Copy every line of the entries that includes the word "opcode".

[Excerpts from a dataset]
___
/-- Class and opcode of an instruction (R109); none for a row that is not an instruction. -/
def Instr.opcode : Instr → Option (BitVec 4 × BitVec 8)
  | .uadd _ => some (0x0, 0x00)
  | .uaddc _ => some (0x0, 0x01)
  | .usub _ => some (0x0, 0x02)
  | .usubb _ => some (0x0, 0x03)
  | .umul _ => some (0x0, 0x04)
  | .umulhi _ => some (0x0, 0x05)
  | .umulw _ => some (0x0, 0x06)
  | .udiv _ => some (0x0, 0x07)
  | .urem _ => some (0x0, 0x08)
  | .umin _ => some (0x0, 0x09)
  | .umax _ => some (0x0, 0x0A)
  | .uand _ => some (0x0, 0x0B)
  | .uor _ => some (0x0, 0x0C)
  | .uxor _ => some (0x0, 0x0D)
  | .unot _ => some (0x0, 0x0E)
  | .ushl _ => some (0x0, 0x0F)
  | .ushr _ => some (0x0, 0x10)
  | .usar _ => some (0x0, 0x11)
  | .ubfe _ => some (0x0, 0x12)
  | .ubfi _ => some (0x0, 0x13)
  | .upopc _ => some (0x0, 0x14)
  | .uclz _ => some (0x0, 0x15)
  | .ucmp _ => some (0x0, 0x16)
  | .usel _ => some (0x0, 0x17)
  | .umov _ => some (0x0, 0x18)
  | .add _ => some (0x1, 0x00)
  | .addc _ => some (0x1, 0x01)
  | .sub _ => some (0x1, 0x02)
  | .subb _ => some (0x1, 0x03)
  | .mul _ => some (0x1, 0x04)
  | .mulhi _ => some (0x1, 0x05)
  | .mulw _ => some (0x1, 0x06)
  | .mad _ => some (0x1, 0x07)
  | .div _ => some (0x1, 0x08)
  | .rem _ => some (0x1, 0x09)
  | .min _ => some (0x1, 0x0A)
  | .max _ => some (0x1, 0x0B)
  | .abs _ => some (0x1, 0x0C)
  | .and _ => some (0x1, 0x0D)
  | .or _ => some (0x1, 0x0E)
  | .xor _ => some (0x1, 0x0F)
  | .not _ => some (0x1, 0x10)
  | .shl _ => some (0x1, 0x11)
  | .shr _ => some (0x1, 0x12)
  | .sar _ => some (0x1, 0x13)
  | .bfe _ => some (0x1, 0x14)
  | .bfi _ => some (0x1, 0x15)
  | .brev _ => some (0x1, 0x16)
  | .popc _ => some (0x1, 0x17)
  | .clz _ => some (0x1, 0x18)
  | .cmp _ => some (0x1, 0x19)
  | .sel _ => some (0x1, 0x1A)
  | .mov _ => some (0x1, 0x1B)
  | .movx _ => some (0x1, 0x1C)
  | .movxs _ => some (0x1, 0x1D)
  | .fadd _ => some (0x2, 0x00)
  | .fsub _ => some (0x2, 0x01)
  | .fmul _ => some (0x2, 0x02)
  | .ffma _ => some (0x2, 0x03)
  | .fmin _ => some (0x2, 0x04)
  | .fmax _ => some (0x2, 0x05)
  | .fabs _ => some (0x2, 0x06)
  | .fneg _ => some (0x2, 0x07)
  | .fcmp _ => some (0x2, 0x08)
  | .fclass _ => some (0x2, 0x09)
  | .frcp _ => some (0x2, 0x0A)
  | .frsq _ => some (0x2, 0x0B)
  | .fsqrt _ => some (0x2, 0x0C)
  | .fdiv _ => some (0x2, 0x0D)
  | .fexp2 _ => some (0x2, 0x0E)
  | .flog2 _ => some (0x2, 0x0F)
  | .fsin _ => some (0x2, 0x10)
  | .fcos _ => some (0x2, 0x11)
  | .ftanh _ => some (0x2, 0x12)
  | .ffloor _ => some (0x2, 0x13)
  | .fceil _ => some (0x2, 0x14)
  | .ftrunc _ => some (0x2, 0x15)
  | .frint _ => some (0x2, 0x16)
  | .ffrac _ => some (0x2, 0x17)
  | .fldexp _ => some (0x2, 0x18)
  | .fexpo _ => some (0x2, 0x19)
  | .fmant _ => some (0x2, 0x1A)
  | .fmed3 _ => some (0x2, 0x1B)
  | .fdot2 _ => some (0x2, 0x1C)
  | .fdot4 _ => some (0x2, 0x1D)
  | .cvt _ => some (0x3, 0x00)
  | .cvtmx _ => some (0x3, 0x01)
  | .pack _ => some (0x3, 0x02)
  | .unpack _ => some (0x3, 0x03)
  | .mxscale _ => some (0x3, 0x13)
  | .bperm _ => some (0x3, 0x04)
  | .shfl _ => some (0x3, 0x05)
  | .shflup _ => some (0x3, 0x06)
  | .shfldn _ => some (0x3, 0x07)
  | .shflx _ => some (0x3, 0x08)
  | .voteany _ => some (0x3, 0x09)
  | .voteall _ => some (0x3, 0x0A)
  | .voteeq _ => some (0x3, 0x0B)
  | .ballot _ => some (0x3, 0x0C)
  | .scan _ => some (0x3, 0x0D)
  | .scanx _ => some (0x3, 0x0E)
  | .reduce _ => some (0x3, 0x0F)
  | .compact _ => some (0x3, 0x10)
  | .expand _ => some (0x3, 0x11)
  | .rdfirst _ => some (0x3, 0x12)
  | .bra _ => some (0x4, 0x00)
  | .brp _ => some (0x4, 0x01)
  | .bru _ => some (0x4, 0x02)
  | .call _ => some (0x4, 0x03)
  | .calli _ => some (0x4, 0x04)
  | .ret _ => some (0x4, 0x05)
  | .jmpi _ => some (0x4, 0x06)
  | .exit _ => some (0x4, 0x07)
  | .regang _ => some (0x4, 0x08)
  | .pand _ => some (0x4, 0x10)
  | .por _ => some (0x4, 0x11)
  | .pxor _ => some (0x4, 0x12)
  | .pandn _ => some (0x4, 0x13)
  | .pnot _ => some (0x4, 0x14)
  | .pmov _ => some (0x4, 0x15)
  | .ld _ => some (0x5, 0x00)
  | .st _ => some (0x5, 0x01)
  | .lds _ => some (0x5, 0x02)
  | .sts _ => some (0x5, 0x03)
  | .ldsr _ => some (0x5, 0x04)
  | .stsr _ => some (0x5, 0x05)
  | .sld _ => some (0x5, 0x06)
  | .sst _ => some (0x5, 0x07)
  | .tld _ => some (0x5, 0x08)
  | .tst _ => some (0x5, 0x09)
  | .pref _ => some (0x5, 0x0A)
  | .evict _ => some (0x5, 0x0B)
  | .fence _ => some (0x5, 0x0C)
  | .sqpush _ => some (0x5, 0x0D)
  | .sqpop _ => some (0x5, 0x0E)
  | .aadd _ => some (0x6, 0x00)
  | .afadd _ => some (0x6, 0x01)
  | .amin _ => some (0x6, 0x02)
  | .amax _ => some (0x6, 0x03)
  | .aand _ => some (0x6, 0x04)
  | .aor _ => some (0x6, 0x05)
  | .axor _ => some (0x6, 0x06)
  | .axchg _ => some (0x6, 0x07)
  | .acas _ => some (0x6, 0x08)
  | .atile _ => some (0x6, 0x09)
  | .copy _ => some (0x7, 0x00)
  | .copyin _ => some (0x7, 0x01)
  | .copyout _ => some (0x7, 0x02)
  | .copyt _ => some (0x7, 0x03)
  | .batch _ => some (0x7, 0x08)
  | .waitb _ => some (0x7, 0x09)
  | .waitbn _ => some (0x7, 0x0A)
  | .bquery _ => some (0x7, 0x0B)
  | .mma _ => some (0x8, 0x00)
  | .mmaGrp _ => some (0x8, 0x01)
  | .mmaLut _ => some (0x8, 0x02)
  | .mmaSa _ => some (0x8, 0x03)
  | .lutb _ => some (0x8, 0x04)
  | .bload _ => some (0x8, 0x05)
  | .aclr _ => some (0x8, 0x06)
  | .amovr _ => some (0x8, 0x07)
  | .amovw _ => some (0x8, 0x08)
  | .ascale _ => some (0x8, 0x09)
  | .drain _ => some (0x8, 0x0A)
  | .drainAdd _ => some (0x8, 0x0B)
  | .lend _ => some (0x8, 0x0C)
  | .recall _ => some (0x8, 0x0D)
  | .astat _ => some (0x8, 0x0E)
  | .sample _ => some (0x9, 0x00)
  | .sampleN _ => some (0x9, 0x01)
  | .gather _ => some (0x9, 0x02)
  | .texq _ => some (0x9, 0x03)
  | .wpin _ => some (0x9, 0x04)
  | .wunpin _ => some (0x9, 0x05)
  | .winv _ => some (0x9, 0x06)
  | .rng _ => some (0x9, 0x07)
  | .rayPin _ => some (0x9, 0x08)
  | .rayTrace _ => some (0x9, 0x09)
  | .rayNext _ => some (0x9, 0x0A)
  | .rayUnpin _ => some (0x9, 0x0B)
  | .bvhBuild _ => some (0x9, 0x0C)
  | .bvhRefit _ => some (0x9, 0x0D)
  | .bvhBal _ => some (0x9, 0x0E)
  | .bvhPub _ => some (0x9, 0x0F)
  | .bar _ => some (0xA, 0x00)
  | .barCl _ => some (0xA, 0x01)
  | .arrive _ => some (0xA, 0x02)
  | .waitbar _ => some (0xA, 0x03)
  | .collRed _ => some (0xA, 0x04)
  | .collGath _ => some (0xA, 0x05)
  | .collScat _ => some (0xA, 0x06)
  | .collBcast _ => some (0xA, 0x07)
  | .collWait _ => some (0xA, 0x08)
  | .gate _ => some (0xA, 0x09)
  | .gateret _ => some (0xA, 0x0A)
  | .objGrant _ => some (0xA, 0x0B)
  | .nop _ => some (0xB, 0x00)
  | .trap _ => some (0xB, 0x01)
  | .rett _ => some (0xB, 0x02)
  | .sread _ => some (0xB, 0x03)
  | .swrite _ => some (0xB, 0x04)
  | .phint _ => some (0xB, 0x05)
  | .enter _ => some (0xB, 0x06)
  | .leave _ => some (0xB, 0x07)
  | .brk _ => some (0xB, 0x08)
  | .waitClk _ => some (0xB, 0x09)
  | .yield _ => some (0xB, 0x0A)
  | .mark _ => some (0xB, 0x0B)
  | .derive _ => some (0xC, 0x00)
  | .narrow _ => some (0xC, 0x01)
  | .refadd _ => some (0xC, 0x02)
  | .refoff _ => some (0xC, 0x03)
  | .refset _ => some (0xC, 0x04)
  | .refcmp _ => some (0xC, 0x05)
  | .refchk _ => some (0xC, 0x06)
  | .objq _ => some (0xC, 0x07)
  | .relayout _ => some (0xC, 0x08)
  | .rlwait _ => some (0xC, 0x09)
  | .taddr _ => some (0xC, 0x0A)
  | .tdesc _ => some (0xC, 0x0B)
  | .notAnInstruction _ => none
  | .holdLimit _ _ => none
  | .longLatencyComplete _ _ => none
  | .storeAcknowledge _ => none
  | .lateCondition _ _ _ => none
  | .copyComplete _ => none
  | .matrixOpComplete _ _ => none
  | .weightFillComplete _ _ => none
  | .rayTraversalEnd _ _ => none
  | .armatureOpStart _ => none
  | .armatureOpComplete _ => none
  | .collectiveComplete _ _ => none
  | .rasterTriangle _ _ => none
  | .rasterMerge _ _ => none
  | .migrationMove _ => none
  | .granuleArrival _ _ => none
  | .conversionTile _ _ => none
  | .residencyTimeout _ _ => none
  | .conversionWaitTimeout _ => none
  | .context _ _ => none
  | .objinv _ _ => none
  | .signal _ _ => none
  | .wait _ _ => none
  | .launch _ _ => none
  | .nopPacket _ _ => none
  | .queueDoorbell _ _ _ => none
  | .queueRestart _ _ _ => none
  | .launchReplica _ _ _ _ => none
  | .startArrival _ _ => none
  | .launchRejectionStamped _ _ => none
  | .startTimeout _ => none
  | .arrivalExpiry _ _ => none
  | .packageEndReport _ _ => none
  | .clusterPlacement _ => none
  | .sliceEnd _ _ => none
  | .preemptStepPhase _ => none
  | .stepPhaseTimeout _ => none
  | .workgroupSave _ => none
  | .workgroupRestore _ => none
  | .waitClkExpiry _ _ => none
  | .haltComplete _ => none
  | .debugSessionOpen _ _ => none
  | .debugSessionClose _ => none
  | .debugHalt _ => none
  | .debugResume _ => none
  | .dbgdataRead _ => none
  | .dbgdataWrite _ _ => none
  | .islandWrite _ _ => none
  | .frequencyChangeEnd _ => none
  | .registerWrite _ _ => none
  | .identify => none
  | .fwwrite => none
  | .fwactivate => none
  | .status => none
  | .powerOnReset => none
  | .getVersion => none
  | .getCapabilities => none
  | .negotiateAlgorithms _ _ => none
  | .getDigests => none
  | .getCertificate _ _ => none
  | .challenge _ => none
  | .getMeasurements _ => none
  | .firmwareRemeasure => none
  | .securityAlarm _ => none
  | .thermalThrottle _ _ => none
  | .thermalTrip _ => none
  | .hostMemAccess _ _ => none
  | .hostCacheSnoop _ _ _ => none
  | .atsInvalidation _ _ => none
  | .expanderLinkLoss _ => none
  | .scrubPass _ _ _ => none
  | .skewMeasurement _ _ _ _ => none
  | .flitData _ _ => none
  | .flitIdle _ _ => none
  | .flitAcknowledge _ _ => none
  | .flitReplayRequest _ _ => none
  | .portRetrain _ => none
  | .portTrainingEnd _ _ _ => none
  | .packageLoss _ => none
  | .packageLossReport _ => none
  | .transportDoorbell _ _ _ => none
  | .wrWrite _ _ => none
  | .wrRead _ _ => none
  | .wrSend _ _ => none
  | .frameWrite _ _ => none
  | .frameReadRequest _ _ => none
  | .frameReadResponse _ _ => none
  | .frameSend _ _ => none
  | .frameAck _ _ => none
  | .frameNak _ _ => none
  | .transportRetransmit _ _ => none
  | .completionRecordWrite _ _ => none
  | .ethernetLinkChange _ _ => none
  | .thermalLimitRelease _ => none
___
● Answer
/-- Class and opcode of an instruction (R109); none for a row that is not an instruction. -/
def Instr.opcode : Instr → Option (BitVec 4 × BitVec 8)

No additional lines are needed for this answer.